------ MATERIAL SHOWN
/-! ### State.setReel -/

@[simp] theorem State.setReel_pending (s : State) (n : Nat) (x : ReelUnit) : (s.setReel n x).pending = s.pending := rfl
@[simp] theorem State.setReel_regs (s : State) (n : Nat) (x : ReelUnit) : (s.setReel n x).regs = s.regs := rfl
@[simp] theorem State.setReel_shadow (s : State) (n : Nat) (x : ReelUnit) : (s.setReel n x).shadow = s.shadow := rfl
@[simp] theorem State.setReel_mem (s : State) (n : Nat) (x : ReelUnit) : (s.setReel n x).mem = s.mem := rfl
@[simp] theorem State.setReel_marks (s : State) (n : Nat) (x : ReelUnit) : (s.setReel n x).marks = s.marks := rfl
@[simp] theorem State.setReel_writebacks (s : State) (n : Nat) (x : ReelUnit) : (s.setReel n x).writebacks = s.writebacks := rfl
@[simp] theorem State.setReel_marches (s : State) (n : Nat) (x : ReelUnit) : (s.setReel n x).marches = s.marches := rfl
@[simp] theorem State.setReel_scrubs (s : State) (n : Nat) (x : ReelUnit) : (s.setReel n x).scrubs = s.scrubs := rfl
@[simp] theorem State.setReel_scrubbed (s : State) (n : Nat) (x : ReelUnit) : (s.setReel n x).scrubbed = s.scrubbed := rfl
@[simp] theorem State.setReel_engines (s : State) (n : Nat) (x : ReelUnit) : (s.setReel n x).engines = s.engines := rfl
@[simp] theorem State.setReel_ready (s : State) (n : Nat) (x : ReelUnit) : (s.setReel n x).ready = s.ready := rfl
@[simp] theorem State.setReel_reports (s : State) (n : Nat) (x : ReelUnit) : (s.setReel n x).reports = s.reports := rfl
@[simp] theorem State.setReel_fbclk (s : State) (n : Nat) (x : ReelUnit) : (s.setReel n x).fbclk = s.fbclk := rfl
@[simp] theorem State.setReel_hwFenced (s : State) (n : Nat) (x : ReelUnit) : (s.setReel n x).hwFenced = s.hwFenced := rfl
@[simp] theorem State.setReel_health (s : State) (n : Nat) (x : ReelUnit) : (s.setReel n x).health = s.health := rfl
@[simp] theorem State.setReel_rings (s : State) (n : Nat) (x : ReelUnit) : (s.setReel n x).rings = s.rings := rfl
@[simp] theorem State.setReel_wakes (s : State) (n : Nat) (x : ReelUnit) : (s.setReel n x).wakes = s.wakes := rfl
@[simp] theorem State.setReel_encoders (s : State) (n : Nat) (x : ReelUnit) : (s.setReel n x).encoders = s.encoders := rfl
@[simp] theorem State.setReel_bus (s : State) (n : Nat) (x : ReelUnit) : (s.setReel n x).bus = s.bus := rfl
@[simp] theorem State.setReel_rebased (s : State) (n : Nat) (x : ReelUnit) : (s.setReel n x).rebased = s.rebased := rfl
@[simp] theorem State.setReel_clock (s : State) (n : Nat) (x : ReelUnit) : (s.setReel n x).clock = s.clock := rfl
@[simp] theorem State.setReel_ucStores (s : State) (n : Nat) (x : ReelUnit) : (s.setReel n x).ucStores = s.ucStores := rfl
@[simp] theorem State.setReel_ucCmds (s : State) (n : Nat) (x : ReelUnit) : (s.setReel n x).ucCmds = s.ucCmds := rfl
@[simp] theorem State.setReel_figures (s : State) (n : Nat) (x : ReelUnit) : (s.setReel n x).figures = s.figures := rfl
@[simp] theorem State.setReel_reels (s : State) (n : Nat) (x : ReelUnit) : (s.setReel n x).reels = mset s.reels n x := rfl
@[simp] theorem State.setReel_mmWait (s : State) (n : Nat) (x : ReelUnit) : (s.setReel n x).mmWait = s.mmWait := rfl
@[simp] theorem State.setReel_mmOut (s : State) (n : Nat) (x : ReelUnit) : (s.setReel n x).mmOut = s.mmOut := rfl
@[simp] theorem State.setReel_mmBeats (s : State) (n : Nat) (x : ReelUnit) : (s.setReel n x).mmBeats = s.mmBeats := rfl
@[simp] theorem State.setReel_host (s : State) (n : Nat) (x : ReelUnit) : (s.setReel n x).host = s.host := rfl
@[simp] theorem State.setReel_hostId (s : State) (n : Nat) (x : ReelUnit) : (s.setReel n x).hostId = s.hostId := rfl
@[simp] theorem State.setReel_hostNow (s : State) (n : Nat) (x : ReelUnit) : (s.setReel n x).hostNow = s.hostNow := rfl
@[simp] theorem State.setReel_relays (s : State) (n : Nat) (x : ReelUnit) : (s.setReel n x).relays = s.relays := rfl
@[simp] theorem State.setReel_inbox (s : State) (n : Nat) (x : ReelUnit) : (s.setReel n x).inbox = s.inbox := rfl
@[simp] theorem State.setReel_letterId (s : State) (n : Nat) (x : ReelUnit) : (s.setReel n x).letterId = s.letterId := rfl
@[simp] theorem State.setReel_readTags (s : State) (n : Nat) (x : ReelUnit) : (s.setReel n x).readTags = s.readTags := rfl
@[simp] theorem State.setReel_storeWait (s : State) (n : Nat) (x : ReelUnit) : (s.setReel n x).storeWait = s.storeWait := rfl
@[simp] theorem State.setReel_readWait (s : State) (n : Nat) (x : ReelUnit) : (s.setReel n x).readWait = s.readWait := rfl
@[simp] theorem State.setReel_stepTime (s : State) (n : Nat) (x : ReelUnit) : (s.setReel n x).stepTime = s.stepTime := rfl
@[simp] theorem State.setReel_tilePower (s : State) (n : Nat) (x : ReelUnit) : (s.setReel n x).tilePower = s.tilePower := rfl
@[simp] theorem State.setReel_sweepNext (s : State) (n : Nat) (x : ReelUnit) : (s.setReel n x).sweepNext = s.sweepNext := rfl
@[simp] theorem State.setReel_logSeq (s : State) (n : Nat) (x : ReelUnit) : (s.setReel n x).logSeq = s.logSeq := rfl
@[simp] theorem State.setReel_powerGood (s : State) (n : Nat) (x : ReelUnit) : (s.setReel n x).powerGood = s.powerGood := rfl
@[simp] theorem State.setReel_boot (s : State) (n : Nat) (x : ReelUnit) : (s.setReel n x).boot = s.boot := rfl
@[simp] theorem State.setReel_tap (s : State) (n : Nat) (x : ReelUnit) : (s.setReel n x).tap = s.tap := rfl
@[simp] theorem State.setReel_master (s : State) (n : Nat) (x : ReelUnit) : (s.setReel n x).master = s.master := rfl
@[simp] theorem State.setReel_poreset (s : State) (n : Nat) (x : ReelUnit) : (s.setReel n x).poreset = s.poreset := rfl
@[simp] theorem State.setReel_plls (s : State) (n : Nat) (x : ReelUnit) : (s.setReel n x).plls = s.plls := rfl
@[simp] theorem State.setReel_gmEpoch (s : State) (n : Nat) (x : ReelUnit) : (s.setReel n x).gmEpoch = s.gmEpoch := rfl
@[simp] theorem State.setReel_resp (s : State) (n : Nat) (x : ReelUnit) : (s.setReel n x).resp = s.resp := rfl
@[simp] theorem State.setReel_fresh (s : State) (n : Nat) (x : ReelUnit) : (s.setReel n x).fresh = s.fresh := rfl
------------
▸ WORK TO BE COMPLETED: Retype exactly, and only, the lines above from the one where "s.ucStores := rfl" occurs up to and including the one where "s.reels n x := rfl" occurs.

▸ REPLY TO THE TASK:
@[simp] theorem State.setReel_ucStores (s : State) (n : Nat) (x : ReelUnit) : (s.setReel n x).ucStores = s.ucStores := rfl
@[simp] theorem State.setReel_ucCmds (s : State) (n : Nat) (x : ReelUnit) : (s.setReel n x).ucCmds = s.ucCmds := rfl
@[simp] theorem State.setReel_figures (s : State) (n : Nat) (x : ReelUnit) : (s.setReel n x).figures = s.figures := rfl
@[simp] theorem State.setReel_reels (s : State) (n : Nat) (x : ReelUnit) : (s.setReel n x).reels = mset s.reels n x := rfl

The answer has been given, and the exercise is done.